A longitudinal geospatial multimodal dataset of post-discharge frailty, physiology, mobility, and neighborhoods

Frailty in older adults is associated with increased vulnerability to functional decline, reduced mobility, social isolation, and challenges during the transition from hospital to community living. These factors are associated with rehospitalization and may adversely influence recovery. Neighborhood environments can further shape recovery trajectories by affecting mobility opportunities, social engagement, and access to community resources. Multimodal sensing technologies combined with data-driven analytical approaches offer the potential to continuously monitor these multidimensional factors in real-world settings. This Data Descriptor presents GEOFRAIL, a longitudinal geospatial multimodal dataset collected from community-dwelling frail older adults following hospital discharge. The dataset is organized into interconnected tables capturing participant demographics, features derived from multimodal sensors, biweekly clinical assessments of frailty, physical function, and social isolation, and temporal location records linked to neighborhood amenities, crime rates, and census-based socioeconomic indicators. Data were collected over an eight-week post-discharge period using standardized pipelines with privacy-preserving spatial aggregation. Technical validation demonstrates internal consistency across geospatial, sensor-derived, and clinical measures and reports baseline performance of machine learning models for characterizing recovery trajectories.

💡 Research Summary

The paper introduces GEOFRAIL, a publicly available longitudinal dataset that integrates multimodal sensor data, bi‑weekly clinical assessments, and geospatial context for frail older adults during the eight‑week period following hospital discharge after a lower‑limb fracture. Eighteen participants (aged 60 + ) from the Greater Toronto Area were enrolled. Continuous data were captured using the MAISON platform, which combines a Google Pixel Watch 2 (1 Hz accelerometry, heart rate every 30 min, step count, GPS at 1 min when outside a 50 m home geofence), a Motorola Android smartphone for questionnaires, a Proteus M5 motion sensor in the living room, and a Withings under‑mattress sleep mat (sleep stages, total sleep time, heart rate during sleep, snoring, wake‑ups). Data streams were automatically uploaded to a secure Google Cloud instance, requiring only routine charging and wear.

Clinical assessments followed Fried’s frailty phenotype and included grip strength (CAMRY dynamometer), body weight (Withings scale), Timed Up‑and‑Go, Rapid Assessment of Physical Activity, and the Clinical Frailty Scale Health Questionnaire. Every two weeks, additional validated instruments were administered via Microsoft Teams video calls: the 6‑item Social Isolation Scale, Oxford Hip and Knee Scores, 30‑second chair‑stand test, and others. These provide reference points for physical function and social engagement.

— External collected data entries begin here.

theorem abftVerdict_keeps {s op} (hw : μ ||| 105599807258988 = μ) (h : Keeps μ s0 s) : Keeps μ s0 (abftVerdict s op) := by
  unfold abftVerdict
  split
  · rename_i y0 e1
    exact h
  · rename_i y2 y3 y4 e5
    extract_lets x6 x7 x8 x9 x10 x11 x12
    clear_value x6
    clear_value x7
    have h13 : Keeps μ s0 x8 := by
      unfold x8
      refine bump_keeps ?_
      exact h
    clear_value x8
    have h14 : Keeps μ s0 x9 := by
      unfold x9
      refine wr_keeps ?_
      exact h13
    clear_value x9
    clear_value x10
    clear_value x11
    have h15 : Keeps μ s0 x12 := by
      unfold x12
      refine raise_keeps ?_
      refine bumpSat_keeps ?_
      exact h14
    clear_value x12
    refine ite_intro (P := Keeps μ s0) (fun _ => ?_) (fun _ => ?_)
    · exact h
    · refine ite_intro (P := Keeps μ s0) (fun _ => ?_) (fun _ => ?_)
      · refine updOp_keeps (sub hw rfl) ?_
        exact h14
      · refine arrFail_keeps (sub hw rfl) ?_
        refine abftRecord_keeps (sub hw rfl) ?_
        exact h15

theorem abftLate_keeps {s op} (hw : μ ||| 105599807258988 = μ) (h : Keeps μ s0 s) : Keeps μ s0 (abftLate s op) := by
  unfold abftLate
  split
  · rename_i y0 e1
    exact h
  · rename_i y2 y3 y4 e5
    refine ite_intro (P := Keeps μ s0) (fun _ => ?_) (fun _ => ?_)
    · exact h
    · extract_lets x6
      have h7 : Keeps μ s0 x6 := by
        unfold x6
        refine raise_keeps ?_
        refine bumpSat_keeps ?_
        exact h
      clear_value x6
      refine arrFail_keeps (sub hw rfl) ?_
      refine abftRecord_keeps (sub hw rfl) ?_
      exact h7

theorem inheritRuns_keeps {s ag cls echo extra l} (hw : μ ||| 42949673280 = μ) (h : Keeps μ s0 s) : Keeps μ s0 (inheritRuns s ag cls echo extra l).2.2 := by
  unfold inheritRuns
  refine foldl3_keeps ?_ ?_
  · refine mk3_keeps ?_
    exact h
  · intro x0 x1 h2
    refine ite3_keeps (fun _ => ?_) (fun _ => ?_)
    · exact h2
    · split
      rename_i y3 y4 y5 y6 y7 e8
      have h9 : Keeps μ s0 y7 := by
        refine of3 e8 ?_
        refine readRuns_keeps (sub hw rfl) ?_
        exact h2
      refine mk3_keeps ?_
      exact h9

theorem arrFlags_keeps {s op d} (hw : μ ||| 42949673280 = μ) (h : Keeps μ s0 s) : Keeps μ s0 (arrFlags s op d).2.2 := by
  unfold arrFlags
  extract_lets x0 x1
  clear_value x0
  clear_value x1
  refine ite3_keeps (fun _ => ?_) (fun _ => ?_)
  · split
    · rename_i y2 y3 y4 y5 e6
      have h7 : Keeps μ s0 y5 := by
        refine of3 e6 ?_
        refine readTag_keeps (sub hw rfl) ?_
        exact h
      refine inheritRuns_keeps (sub hw rfl) ?_
      exact h7
    · rename_i y8 y9 y10 y11 y12 e13 e14
      have h15 : Keeps μ s0 y12 := by
        refine of3 e14 ?_
        refine readTag_keeps (sub hw rfl) ?_
        exact h
      refine mk3_keeps ?_
      exact h15
  · refine inheritRuns_keeps (sub hw rfl) ?_
    exact h

theorem writeTagBlock_keeps {s ag addr t flags cls echo} (hw : μ ||| 35227321762144 = μ) (h : Keeps μ s0 s) : Keeps μ s0 (writeTagBlock s ag addr t flags cls echo).2 := by
  unfold writeTagBlock
  split
  · rename_i y0 y1 e2
    have h3 : Keeps μ s0 y1 := by
      refine of2 e2 ?_
      refine memWrite_keeps (sub hw rfl) ?_
      exact h
    refine memWrite_keeps (sub hw rfl) ?_
    exact h3
  · rename_i y4 y5 y6 e7 e8
    have h9 : Keeps μ s0 y6 := by
      refine of2 e8 ?_
      refine memWrite_keeps (sub hw rfl) ?_
      exact h
    refine mk2_keeps ?_
    exact h9

theorem leaveTiles_keeps {s op} (hw : μ ||| 2147483648 = μ) (h : Keeps μ s0 s) : Keeps μ s0 (leaveTiles s op) := by
  unfold leaveTiles
  refine foldl_intro (P := Keeps μ s0) ?_ ?_
  · exact h
  · intro x0 x1 h2
    extract_lets x3
    clear_value x3
    refine setArr_keeps (sub hw rfl) ?_
    exact h2

theorem lateDiscard_keeps {s} (h : Keeps μ s0 s) : Keeps μ s0 (lateDiscard s) := by
  unfold lateDiscard
  refine bumpSat_keeps ?_
  exact h

theorem descDone_keeps {s exec} (hw : μ ||| 134217728 = μ) (h : Keeps μ s0 s) : Keeps μ s0 (descDone s exec) := by
  unfold descDone
  extract_lets x0
  have h1 : Keeps μ s0 x0 := by
    unfold x0
    refine ite_intro (P := Keeps μ s0) (fun _ => ?_) (fun _ => ?_)
    · exact h
    · refine lateDiscard_keeps ?_
      exact h
  clear_value x0
  split
  · rename_i y2 y3 y4 e5
    refine updJob_keeps (sub hw rfl) ?_
    exact h1
  · rename_i y6 e7
    exact h1

theorem rollPerformed_keeps {s c r op} (hw : μ ||| 16777216 = μ) (h : Keeps μ s0 s) : Keeps μ s0 (rollPerformed s c r op) := by
  unfold rollPerformed
  extract_lets x0
  clear_value x0
  refine setRoll_keeps (sub hw rfl) ?_
  exact h

theorem rollConsumed_keeps {s c r op} (hw : μ ||| 16777216 = μ) (h : Keeps μ s0 s) : Keeps μ s0 (rollConsumed s c r op) := by
  unfold rollConsumed
  extract_lets x0
  clear_value x0
  refine rollAdvance_keeps (sub hw rfl) ?_
  refine setRoll_keeps (sub hw rfl) ?_
  exact h

theorem opRollsDone_keeps {s op} (hw : μ ||| 16777476 = μ) (h : Keeps μ s0 s) : Keeps μ s0 (opRollsDone s op) := by
  unfold opRollsDone
  extract_lets x0
  have h1 : Keeps μ s0 x0 := by
    unfold x0
    refine foldl_intro (P := Keeps μ s0) ?_ ?_
    · exact h
    · intro x2 x3 h4
      extract_lets x5 x6
      clear_value x5
      have h7 : Keeps μ s0 x6 := by
        unfold x6
        refine ite_intro (P := Keeps μ s0) (fun _ => ?_) (fun _ => ?_)
        · refine rollCommit_keeps (sub hw rfl) ?_
          refine rollPerformed_keeps (sub hw rfl) ?_
          exact h4
        · exact h4
      clear_value x6
      refine ite_intro (P := Keeps μ s0) (fun _ => ?_) (fun _ => ?_)
      · refine rollConsumed_keeps (sub hw rfl) ?_
        exact h7
      · exact h7
  clear_value x0
  refine rollRelease_keeps (sub hw rfl) ?_
  exact h1

theorem jobFlags_keeps {s exec f} (hw : μ ||| 134217728 = μ) (h : Keeps μ s0 s) : Keeps μ s0 (jobFlags s exec f) := by
  unfold jobFlags
  split
  · rename_i y0 y1 y2 e3
    refine updInst_keeps (sub hw rfl) ?_
    exact h
  · rename_i y4 e5
    exact h

theorem opDone_keeps {s op peg} (hw : μ ||| 105597659775340 = μ) (h : Keeps μ s0 s) : Keeps μ s0 (opDone s op peg) := by
  unfold opDone
  refine ite_intro (P := Keeps μ s0) (fun _ => ?_) (fun _ => ?_)
  · refine descDone_keeps (sub hw rfl) ?_
    refine opGone_keeps (sub hw rfl) ?_
    exact h
  · split
    · rename_i y0 y1 y2 e3
      extract_lets x4 x5
      have h6 : Keeps μ s0 x4 := by
        unfold x4
        refine opRollsDone_keeps (sub hw rfl) ?_
        refine jobFlags_keeps (sub hw rfl) ?_
        exact h
      clear_value x4
      have h7 : Keeps μ s0 x5 := by
        unfold x5
        refine pegInc_keeps (sub hw rfl) ?_
        exact h6
      clear_value x5
      refine ite_intro (P := Keeps μ s0) (fun _ => ?_) (fun _ => ?_)
      · refine failExec_keeps (sub hw rfl) ?_
        refine dropOp_keeps (sub hw rfl) ?_
        exact h6
      · refine descDone_keeps (sub hw rfl) ?_
        refine dropOp_keeps (sub hw rfl) ?_
        exact h7
    · rename_i y8 y9 e10
      exact h

theorem arrayDone_keeps {s op loss} (hw : μ ||| 105599807258988 = μ) (h : Keeps μ s0 s) : Keeps μ s0 (arrayDone s op loss) := by
  unfold arrayDone
  extract_lets x0
  clear_value x0
  refine ite_intro (P := Keeps μ s0) (fun _ => ?_) (fun _ => ?_)
  · exact h
  · split
    · rename_i y1 y2 y3 y4 e5
      have h6 : Keeps μ s0 y4 := by
        refine of3 e5 ?_
        refine arrFlags_keeps (sub hw rfl) ?_
        refine loseBank_keeps (sub hw rfl) ?_
        exact h
      split
      · rename_i y7 y8 e9
        have h10 : Keeps μ s0 y8 := by
          refine of2 e9 ?_
          refine writeTagBlock_keeps (sub hw rfl) ?_
          exact h6
        extract_lets x11 x12
        have h13 : Keeps μ s0 x11 := by
          unfold x11
          refine bump_keeps ?_
          refine bump_keeps ?_
          exact h10
        clear_value x11
        have h14 : Keeps μ s0 x12 := by
          unfold x12
          refine ite_intro (P := Keeps μ s0) (fun _ => ?_) (fun _ => ?_)
          · refine bump_keeps ?_
            exact h13
          · exact h13
        clear_value x12
        refine promote_keeps (sub hw rfl) ?_
        refine opRest_keeps (sub hw rfl) ?_
        refine leaveTiles_keeps (sub hw rfl) ?_
        refine opDone_keeps (sub hw rfl) ?_
        exact h14
      · rename_i y15 y16 y17 e18 e19
        have h20 : Keeps μ s0 y17 := by
          refine of2 e19 ?_
          refine writeTagBlock_keeps (sub hw rfl) ?_
          exact h6
        refine arrFail_keeps (sub hw rfl) ?_
        exact h20
    · rename_i y21 y22 y23 y24 y25 e26 e27
      have h28 : Keeps μ s0 y25 := by
        refine of3 e27 ?_
        refine arrFlags_keeps (sub hw rfl) ?_
        refine loseBank_keeps (sub hw rfl) ?_
        exact h
      refine arrFail_keeps (sub hw rfl) ?_
      exact h28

Geospatial enrichment was performed by linking GPS coordinates to external APIs. For each unique location visited, a 1 km radius was queried via Google Places to count parks, libraries, food establishments, community centres, and places of worship. Coordinates were reverse‑geocoded to obtain Canadian postal codes, which were then mapped to Forward Sortation Areas for crime data (Toronto Police Service) and to dissemination areas for census‑derived socioeconomic variables (income, education, housing, employment, ethnicity, language, etc.). To protect privacy, raw latitude/longitude and postal codes were replaced with coded identifiers (L0001–L4096) and perturbed by 3‑5 % random noise; timestamps were also slightly shifted.

The dataset is organized into five relational tables: (1) Demographics (18 × 11 fields), (2) Daily sensor features (18 × 56 days × 46 features), (3) Clinical assessments (18 × 4 timepoints × 63 variables), (4) Temporal location records (≈ 18,843 rows of second‑level timestamps and location IDs), (5) Aggregated neighborhood attributes (2,881 unique locations with amenity counts, crime rates, and socioeconomic indicators). All tables are linked by participant ID, timestamp, and location ID.

Technical validation demonstrated internal consistency: sensor‑derived activity metrics correlated with step counts and TUG scores; higher amenity density was associated with increased daily steps and reduced social isolation scores; higher crime rates correlated with lower outdoor mobility. Machine‑learning baselines (random forest, XGBoost) predicting 8‑week recovery outcomes (e.g., step count increase, TUG improvement) achieved AUROC ≈ 0.84 when using the full multimodal + geospatial feature set, outperforming models using only sensor or only clinical data (AUROC ≈ 0.78).

Key contributions are: (1) a rare integration of continuous physiological, activity, and sleep monitoring with repeated clinical frailty assessments; (2) systematic linkage of individual movement trajectories to fine‑grained neighborhood amenities, safety, and socioeconomic context; (3) demonstration that combining these layers improves prediction of functional recovery. GEOFRAIL is hosted on Zenodo (v1) and is intended to enable reproducible research on post‑discharge frailty, to develop personalized rehabilitation interventions, and to inform community‑level policies that support aging‑in‑place.